The griot thought long and hard and was still; the sun rose and had fallen by the time he moved again. This is what the griot said:
O King, you ask about doors when what you really want is what’s through them. What ruler has not become covetous of some good for the mere reason that it lies inside a locked room? Nay, I will not speak of these doors; too much has been said about them already, and your mind swirls with empty promises. What men do not tell you but women and children know is that a door brings only change. For the child: the door brings chores, and the strap. For the daughter: betrothal to an unwanted man. For the newly-wed: the birthing-chamber, or a man who has come to claim his birth-right.
I shall tell you now of a city without doors, which lies in the western desert far, far from any oasis. None who enter the city leave; such is its beauty (so they say - I have only seen its glint from afar, in the light of the setting summer sun). It’s said that a young hermit, grown lonely and irksome in solitude, wished to make for himself a place to remind him of home; and so in a year he made himself a city out of the desert sand, not quite a copy of his hometown but grander, and detailed down to the last mosaic of the last parapet. There were sand-people in the city but no doors, for sand is hard-pressed to make itself into a door, and foils every attempt. The young hermit was filled with pride at his accomplishment, and prayed that the winds would blow it to where his kin could so. But the winds were fickle and unjust, and blew every which way, so that the great city of sand fell to the ground.
Distraught, the hermit rebuilt the city as best he could, but quickly and more sloppily, for its form was fading from his mind even as he worked. In a year, he had made himself another city, and praised himself over its appearance (although one need not look too closely at the faces of the sand-workers or at the shields of the sand-sentinels). But even before he could lift his arms and beseech the winds, the city collapsed in upon itself, for the sand had not been packed and steadied, and could not support its own weight.

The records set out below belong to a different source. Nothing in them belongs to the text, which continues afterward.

/-- Write an event record (14 R328, Table 14.13). -/
def State.event (s : State) (code status detail : Half) (r0 r1 r2 : Word) : State :=
  let r : Record := ⟨0, code, status, detail, 2, 0, s.now, r0, r1, r2⟩
  (s.post s.eventRing r).platformEvent r

/-! ### HBM: lines, errors, counters (08 R169 to R185) -/

/-- HBM holds 640 GiB (00 Table 0.6). -/
def hbmSize : Nat := 0xA000000000
def channelSize : Nat := 0xA0000000

/-- Channel and offset of an address (08 R170). -/
def hbmMap (spread : Bool) (a : Nat) : Nat × Nat :=
  if spread then
    let gr := a / 4096
    (gr % 256, gr / 256 * 4096 + a % 4096)
  else (a / channelSize, a % channelSize)

/-- The address of a channel offset. -/
def hbmUnmap (spread : Bool) (g o : Nat) : Nat :=
  if spread then (o / 4096 * 256 + g) * 4096 + o % 4096 else g * channelSize + o

def lineOf (a : Nat) : Nat := a / 64 * 64

/-- The lines that n bytes from a on touch. -/
def linesOf (a n : Nat) : List Nat :=
  if n = 0 then [] else (List.range ((lineOf (a + n - 1) - lineOf a) / 64 + 1)).map fun k => lineOf a + 64 * k

/-- How a word or line with a stored error and a hard fault reads: a code corrects one symbol (08 R179, R180). -/
def joinErr (stored hard : Option LineErr) : Option LineErr :=
  match stored, hard with
  | none, h => h
  | some (.symbol a), some (.symbol b) => if a = b then some (.symbol a) else some .uncorrectable
  | some (.symbol _), some h => some h
  | some e, _ => some e

/-- The read fails. -/
def isUe (e : Option LineErr) : Bool :=
  match e with
  | some .uncorrectable | some .poison => true
  | _ => false

/-- The read is corrected. -/
def isCorr (e : Option LineErr) : Bool :=
  match e with
  | some (.symbol _) => true
  | _ => false

/-- How a line reads: what is stored joined with a hard fault (08 R179, R180, R185). -/
def Mem.errOf (m : Mem) (line : Nat) : Option LineErr := joinErr (smGet none m.lineErr line) (smGet none m.hard line)

def Mem.uncorrectable (m : Mem) (line : Nat) : Bool := isUe (m.errOf line)

/-- First entry of a list that satisfies p, by index. -/
def findIx (p : α → Bool) : List α → Option Nat
  | [] => none
  | a :: t => if p a then some 0 else (findIx p t).map (· + 1)

/-- Index of the entry with the lowest count among those that satisfy p, lowest j on ties. -/
def lowestIx (p : WlogEntry → Bool) (l : List WlogEntry) : Option Nat :=
  let best := (l.filter p).foldl (fun (b : Option Nat) e =>
    match b with
    | none => some e.count.toNat
    | some c => some (min c e.count.toNat)) none
  match best with
  | none => none
  | some c => findIx (fun e => p e && e.count.toNat = c) l

/-- The worst-location log after a correction or an uncorrectable read of a line (08 R183). -/
def wlogNote (l : List WlogEntry) (line : Nat) (sym : Option (BitVec 7)) (now : Dword) : List WlogEntry :=
  let addr : DevAddr := BitVec.ofNat 48 line
  match findIx (fun e => e.line = addr) l, sym with
  | some j, some y => l.modify j fun e => { e with count := satAdd 32 e.count 1, symbol := y.zeroExtend 8, last := now }
  | some j, none => l.modify j fun e => { e with ue := true, symbol := 0xFF, last := now }
  | none, some y =>
    let e : WlogEntry := ⟨addr, y.zeroExtend 8, false, 1, now, now⟩
    if l.length < 64 then l ++ [e]
    else match lowestIx (fun e => !e.ue) l with
      | some j => l.set j e
      | none => l
  | none, none =>
    let e : WlogEntry := ⟨addr, 0xFF, true, 0, now, now⟩
    if l.length < 64 then l ++ [e]
    else match (lowestIx (fun e => !e.ue) l).orElse (fun _ => lowestIx (fun _ => true) l) with
      | some j => l.set j e
      | none => l

/-- Count a read of a line under 08 R182, R183; an uncorrectable one is logged too (R184). -/
def State.noteLine (s : State) (line : Nat) : State :=
  let g := (hbmMap s.mem.mode line).1
  match s.mem.errOf line with
  | none => s
  | some (.symbol y) =>
    s.modMem fun m => { m with chCorr := smSet m.chCorr g (satAdd 32 (smGet 0 m.chCorr g) 1),
                               chLast := smSet m.chLast g s.now,
                               wlog := wlogNote m.wlog line (some y) s.now }
  | some _ =>
    (s.modMem fun m => { m with chUe := smSet m.chUe g (satAdd 16 (smGet 0 m.chUe g) 1),
                                wlog := wlogNote m.wlog line none s.now }).logFault
      .memUncorrectable srcLighthouse 2 (BitVec.ofNat 32 line)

“Woe,” cried the hermit to himself, “am I so wretched that nothing I make shall stay standing?” (Not so, O King, a man who makes houses of sand is not wretched, yet is doomed all the same.) So he sat and meditated for many years in misery and frustration, until the loneliness began to pick at him again, and he resolved to build himself a sand-house again. “Only one this time,” he said, “and not so big.” Well, he finished that house and found himself determined to build another; and when he was done with that one, he built another still; and on and on he went until a year had gone by, and he found that he’d made another city, but even larger and more intricate than the first! And as he looked over his creation in shock and amazement, lo, the winds arrived, fickle and unjust - but they too were awed by the beauty of this monument. So before the hermit’s eyes, they struck it with lightning and turned the whole thing into glass - every minaret, every cottage, every last sand-child and sand-squire. And for good measure, they struck the hermit, too; but alas, he did not turn into glass, which was an oversight on their part.
If you really want a story about a door, O King, I will tell you one and no more, for it’s the only one that matters. Before the beginning of time, Adam, the father of humankind, wished to find a way to make his decisions impermanent, so he constructed a doorframe between Past and Future, and erected a door inside it. Satisfied, he crossed through the threshold, but the winds, fickle and unjust, blew against him and knocked his head against the door, so that he fell to the ground, unconscious. Adam lies there still, and without anyone to close the door, the winds continue to flow through the threshold, blowing What Will Be into What Was. Now we don’t just choke in the dunes of history, we grow old, we shit out children, and we die. Who’s to say it was all worth it?
Runao’s Commentary:
Ample sacrifices to the gods of wind make even the most foolhardy ventures worthwhile. Do not forget your offerings to the ‘little deities’, nor should you forget the small people as you rule over them.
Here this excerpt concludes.